▶ [Requirement]: Starting with the first line and ending with the line that holds "x.parts ++ [n]", repeat the material exactly.

▶ [Material provided]:

-- ==== Sys2Proof/Machine/Seal.lean ====
section
/-! DEFINITION. The Step Seal: its instructions, its packets and its timers (R107 to R111, R325 to R327). -/

namespace Sys2Proof.Machine

/-- An effect on the Gallery of a core; a core outside every Gallery issues nothing. -/
def onGallery (n : CoreId) (s : State) (f : Gal → Eff) : Eff :=
  match coreOwner s n with
  | none => .done s
  | some g => f g

/-- sopen: open step sa, join it, or refuse with MISMATCH (R108). The step is sa[31:0] (log
entry 107). -/
def execSopen (h : Hart) (sd sa : SReg) (s : State) : Outc :=
  .next (issue h (.sopen h sd sa) 6 (ctxOnly h (fun n s => onGallery n s (fun g =>
    let x := s.gal[g].stepSeal
    let step := (getS h sa s).setWidth 32
    match x.st with
    | .idle | .clean | .dirty => .done (setS h sd 0 (modSeal s g (fun x => sealOpen x step n)))
    | .open =>
      if x.step = step then
        .done (setS h sd 0 (modSeal s g (fun x =>
          { x with parts := if x.parts.contains n then x.parts else x.parts ++ [n]
                   gone := x.gone.filter (fun e => decide (e.1 ≠ n)) })))
      else .done (setS h sd 1 (sealMark s g rsnMismatch none))
    | .closing => .done (setS h sd 1 (sealMark s g rsnMismatch none))))) s)

/-- End a context's participation; the last one forms the contribution (R108, R325). -/
def leaveSeal (s : State) (g : Gal) (n : CoreId) : State :=
  let s := modSeal s g (fun x => { x with parts := x.parts.filter (fun c => decide (c ≠ n)) })
  if s.gal[g].stepSeal.parts = [] then sealContribute s g else s

/-- sclose (R109, R111): a participant ends its part and waits for the outcome of its step, also where a stop has it
re-execute; any other context waits while the seal is CLOSING; then sd = the result word. -/
def execSclose (h : Hart) (sd : SReg) (s : State) : Outc :=
  .next (issue h (.sclose h sd) 6 (ctxOnly h (fun n s => onGallery n s (fun g =>
    let x := s.gal[g].stepSeal
    let me := (n, (coreAt s n).pc)
    let finish (t : State) : Eff := .done (setS h sd (sealWord t.gal[g].stepSeal) t)
    if x.st = .open ∧ x.parts.contains n = true then
      let t := leaveSeal (modSeal s g (fun y => { y with gone := y.gone ++ [me] })) g n
      if t.gal[g].stepSeal.st = .open ∨ t.gal[g].stepSeal.st = .closing then .hold t else finish t
    else if x.st = .closing ∨ (x.st = .open ∧ x.gone.contains me = true) then .hold s
    else finish s))) s)

/-- sstat: the result word for the present state. -/
def execSstat (h : Hart) (sd : SReg) (s : State) : Outc :=
  .next (issue h (.sstat h sd) 6 (ctxOnly h (fun n s => onGallery n s (fun g =>
    .done (setS h sd (sealWord s.gal[g].stepSeal) s)))) s)

/-- sadv: advance the step counter at most once for each clean close (R110); the advance may start a
mirror pass (R329). -/
def execSadv (h : Hart) (sd : SReg) (s : State) : Outc :=
  .next (issue h (.sadv h sd) 6 (ctxOnly h (fun n s => onGallery n s (fun g =>
    let x := s.gal[g].stepSeal
    let r := glyReg g.val 0x68
    if x.st ≠ .clean then .done (setS h sd 0 s)
    else if x.advanced then .done (setS h sd (BitVec.ofNat 64 (fget s r 31 0)) s)
    else
      let v := (fget s r 31 0 + 1) % 2 ^ 32
      let t := modSeal (fset s r 31 0 v) g (fun x => { x with advanced := true })
      .done (setS h sd (BitVec.ofNat 64 v) (mirrorStart t g v))))) s)

/-- smark: mark the open step, or the next one opened, with a software reason. -/
def execSmark (h : Hart) (sa : SReg) (s : State) : Outc :=
  .next (issue h (.smark h sa) 6 (ctxOnly h (fun n s => onGallery n s (fun g =>
    .done (sealMark s g rsnSmark (some ((getS h sa s).setWidth 8)))))) s)

/-! ### Packets and timers (R326, R327) -/

/-- A SEAL packet taken for a step, unless it is a duplicate. -/
def keepPkt (l : List SealPkt) (p : SealPkt) : List SealPkt :=
  if l.any (fun q => decide (q.phase = p.phase ∧ q.src = p.src)) then l else l ++ [p]

/-- A SEAL packet's content. -/
def sealPktOf (p : Packet) : SealPkt :=
  { phase := bits p.w3 17 16, src := BitVec.ofNat 16 p.src, reason := BitVec.ofNat 8 (bits p.w3 15 8)
    tc := leNat (p.payload.take 8) }

/-- SEAL_PACKET_RECEIVE: kept for the current step or for one other step; the phases advance as far as
they can (R326). -/
def execSealPacketReceive (p : PortId) (pkt : Packet) (s : State) : Outc :=
  let s := dropInbox s p pkt
  let g := pkt.gallery
  let x := s.gal[g].stepSeal
  let step := BitVec.ofNat 32 pkt.type0
  let k := sealPktOf pkt
  .next (if !isOpen s g then s
    else if (x.st = .open ∨ x.st = .closing) ∧ x.step = step then
      sealAdvance 6 (modSeal s g (fun y => { y with cur := keepPkt y.cur k })) g
    else if x.decided.contains step then s
    else if x.otherStep = none then
      modSeal s g (fun y => { y with otherStep := some step, other := [k] })
    else if x.otherStep = some step then
      modSeal s g (fun y => { y with other := keepPkt y.other k })
    else s)

/-- SEAL_RESEND: the packets of every phase entered go out again, until the Timebase has passed T_eff (R326). -/
def execSealResend (g : Gal) (s : State) : Outc :=
  let x := s.gal[g].stepSeal
  let past := x.cleanWait || (x.gathered && decide ((rget s (colGal g.val 0x28)).toNat < now s))
  .next (if x.st = .closing ∧ past = false then x.sent.foldl (fun s e => sendPhase s g e.1 e.2.1 e.2.2) s else s)

/-- SEAL_TEFF_REACHED: the Timebase reaches T_eff and the close is decided; a clean outcome waits for a
running mirror pass (R327). -/
def execSealTeffReached (g : Gal) (s : State) : Outc :=
  let x := s.gal[g].stepSeal
  .next (if x.st = .closing ∧ x.gathered ∧ !x.cleanWait then
      let teff := (rget s (colGal g.val 0x28)).toNat
      let s := advanceTo s teff
      let lost := countedLoss x teff
      if x.reason = 0 ∧ !lost then
        if s.gal[g].mtx.running then modSeal s g (fun y => { y with cleanWait := true })
        else sealDecide s g true 0 (some teff)
      else sealDecide s g false (if lost then x.reason ||| rsnPeer else x.reason) (some teff)
    else s)

/-- SEAL_LOSS_TIMEOUT: a close that cannot complete its phases closes DIRTY, with peer lost, 100 µs after a
LOSS notice arrived (R327). -/
def execSealLossTimeout (g : Gal) (s : State) : Outc :=
  let x := s.gal[g].stepSeal
  .next (match x.losses with
    | [] => s
    | l :: _ =>
      if x.st = .closing ∧ !x.gathered then
        sealDecide (advanceTo s (l.2 + 100000)) g false (x.reason ||| rsnPeer) none
      else s)

/-- SEAL_ABANDON: the Curator's command closes a CLOSING seal DIRTY at once, with the smark reason and
SWREASON 0; in any other state it sets BADCMD (R327, R331). -/
def execSealAbandon (g : Gal) (s : State) : Outc :=
  let x := s.gal[g].stepSeal
  .next (if x.st = .closing then
      let s := fbit s (colGal g.val 0x20) 18
      let s := modSeal s g (fun y => { y with sw := some 0 })
      sealDecide s g false (x.reason ||| rsnSmark) none
    else fbit s (colGal g.val 0) 15)

end Sys2Proof.Machine
end

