-- ==== Sys2Proof/Machine/Registers.lean ====
section
/-! DEFINITION. Device register space and the control registers: what each register reads as, what a write does, and
who reaches it (R10 to R15, R20, R46, R47, R70, Tables 2-15 to 2-19 and the register tables of every chapter). -/

namespace Sys2Proof.Machine

/-- The access codes of Table 0-3. -/
inductive Acc where
  | rw | w1c | rc | rwl | wo
  deriving DecidableEq, Repr

/-- A field that is not read-only: its highest and lowest bit, and its access code. -/
abbrev Fld := Nat × Nat × Acc

/-! ### The fields (a register that is not listed is reserved, R47) -/

def engFields (o : Nat) : Option (List Fld) :=
  if o = 0 then some [(11, 11, .w1c), (6, 6, .w1c), (5, 5, .w1c), (4, 4, .w1c), (3, 3, .w1c)]
  else if o = 0x10 then some [(31, 0, .rc)]
  else if o = 0x18 then some [(31, 16, .rc), (15, 0, .rc)]
  else if o = 0x20 then some [(3, 0, .rw)]
  else if o ≤ 0x70 then some [] else none

def vecFields (o : Nat) : Option (List Fld) :=
  if o = 0 then some [(15, 15, .w1c), (14, 14, .w1c), (6, 6, .w1c), (5, 5, .w1c)]
  else if o = 0x08 ∨ o = 0x10 ∨ o = 0x60 then some [(31, 0, .rc)]
  else if o = 0x50 then some [(7, 0, .rw)]
  else if o ≤ 0x58 then some [(31, 0, .rw)] else none

def rkgFields (o : Nat) : Option (List Fld) :=
  if o = 0 then some [(15, 15, .w1c), (14, 14, .w1c)]
  else if o = 0x08 ∨ o = 0x10 then some [(31, 30, .rw), (23, 8, .rw), (3, 0, .rw)]
  else if o = 0x58 ∨ o = 0x60 then some [(3, 0, .wo)]
  else if o = 0x68 then some [(63, 0, .rc)]
  else if o < 0x58 then some [] else none

def chkFields (o : Nat) : Option (List Fld) :=
  if 0x200 ≤ o then none
  else
    let r := o % 0x80
    if r = 0 then some [(63, 40, .rw), (39, 16, .rw), (13, 13, .rw), (12, 12, .rw), (11, 6, .rw), (5, 5, .rw), (4, 4, .rw), (3, 2, .rw)]
    else if r = 8 then some [(7, 7, .w1c), (6, 6, .w1c), (5, 5, .w1c), (4, 4, .w1c), (1, 0, .wo)]
    else if r = 0x10 then some []
    else if r = 0x18 ∨ r = 0x20 ∨ r = 0x28 then some [(63, 0, .rw)]
    else if 0x40 ≤ r then some [] else none

def curFields (o : Nat) : Option (List Fld) :=
  if o = 0 then some [(15, 15, .w1c)]
  else if o = 8 then some [(3, 0, .wo)]
  else if 0x100 ≤ o ∧ o < 0x340 then
    let r := o % 0x40
    if r = 0 then some [(39, 32, .rc)] else if r = 8 then some [(1, 0, .wo)] else some []
  else if 0x400 ≤ o ∧ o < 0x480 then some [(63, 48, .rc), (47, 32, .rc), (31, 16, .rc), (15, 0, .rc)]
  else if o = 0x480 then some [(63, 56, .rw), (55, 48, .rw), (47, 32, .rw), (31, 16, .rw)]
  else if o = 0x488 then some [(9, 0, .rw)]
  else if o = 0x498 then some [(63, 32, .rc)]
  else if o = 0x490 ∨ o = 0x4A0 ∨ o = 0x4A8 then some [] else none

def fmpFields (o : Nat) : Option (List Fld) :=
  if o = 0 then some [(15, 15, .w1c), (13, 13, .w1c)]
  else if o = 8 then some [(3, 0, .wo)]
  else if o = 0x10 ∨ o = 0x18 then some [(63, 0, .rw)]
  else if o = 0x20 then some []
  else if o = 0x28 ∨ o = 0x30 then some [(63, 0, .rc)]
  else if o = 0x38 then some [(63, 32, .rc), (31, 0, .rc)]
  else if 0x80 ≤ o ∧ o < 0x100 then some [] else none

def celFields (o : Nat) : Option (List Fld) :=
  if o = 0 then some [(15, 15, .w1c)]
  else if o = 8 then some [(7, 4, .wo), (3, 0, .wo)]
  else if o = 0x10 then some [(47, 32, .rw), (23, 16, .rw), (7, 0, .rw)]
  else if o = 0x18 then some [(8, 8, .rw), (7, 0, .rw)]
  else if o = 0x20 then some [(63, 63, .rc), (62, 61, .rc), (59, 56, .rc), (36, 6, .rc)]
  else if 0x100 ≤ o ∧ o < 0x180 then some []
  else if 0x180 ≤ o ∧ o < 0x200 then some [(63, 48, .rc), (47, 32, .rc), (31, 0, .rc)]
  else if 0x1000 ≤ o ∧ o < 0x3000 then some [(63, 63, .rw), (29, 26, .rw), (25, 9, .rw), (7, 0, .rw)]
  else none

def trlFields (o : Nat) : Option (List Fld) :=
  if o = 0 then some [(15, 15, .w1c)]
  else if o = 8 then some [(0, 0, .rw)]
  else if o = 0x10 then some [(1, 1, .rw), (0, 0, .wo)]
  else if o = 0x18 then some [(63, 48, .rw), (47, 32, .rw), (19, 16, .rw), (15, 0, .rw)]
  else if o = 0x20 then some [(31, 16, .rw), (15, 0, .rw)]
  else if 0x40 ≤ o ∧ o < 0x80 then some [(63, 63, .rw), (51, 48, .rw), (47, 32, .rw), (31, 16, .rw), (15, 0, .rw)]
  else if 0x80 ≤ o ∧ o < 0xE0 then some [(63, 63, .rw), (62, 62, .rw), (55, 52, .rw), (47, 32, .rw), (31, 0, .rw)]
  else if o = 0x100 ∨ o = 0x118 then some [(63, 32, .rc), (31, 0, .rc)]
  else if o = 0x108 then some [(63, 48, .rc), (47, 32, .rc), (31, 0, .rc)]
  else if o = 0x110 then some [(31, 0, .rc)] else none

▶ [Final answer]:
-- ==== Sys2Proof/Machine/Seal.lean ====
section
/-! DEFINITION. The Step Seal: its instructions, its packets and its timers (R107 to R111, R325 to R327). -/

namespace Sys2Proof.Machine

/-- An effect on the Gallery of a core; a core outside every Gallery issues nothing. -/
def onGallery (n : CoreId) (s : State) (f : Gal → Eff) : Eff :=
  match coreOwner s n with
  | none => .done s
  | some g => f g

/-- sopen: open step sa, join it, or refuse with MISMATCH (R108). The step is sa[31:0] (log
entry 107). -/
def execSopen (h : Hart) (sd sa : SReg) (s : State) : Outc :=
  .next (issue h (.sopen h sd sa) 6 (ctxOnly h (fun n s => onGallery n s (fun g =>
    let x := s.gal[g].stepSeal
    let step := (getS h sa s).setWidth 32
    match x.st with
    | .idle | .clean | .dirty => .done (setS h sd 0 (modSeal s g (fun x => sealOpen x step n)))
    | .open =>
      if x.step = step then
        .done (setS h sd 0 (modSeal s g (fun x =>
          { x with parts := if x.parts.contains n then x.parts else x.parts ++ [n]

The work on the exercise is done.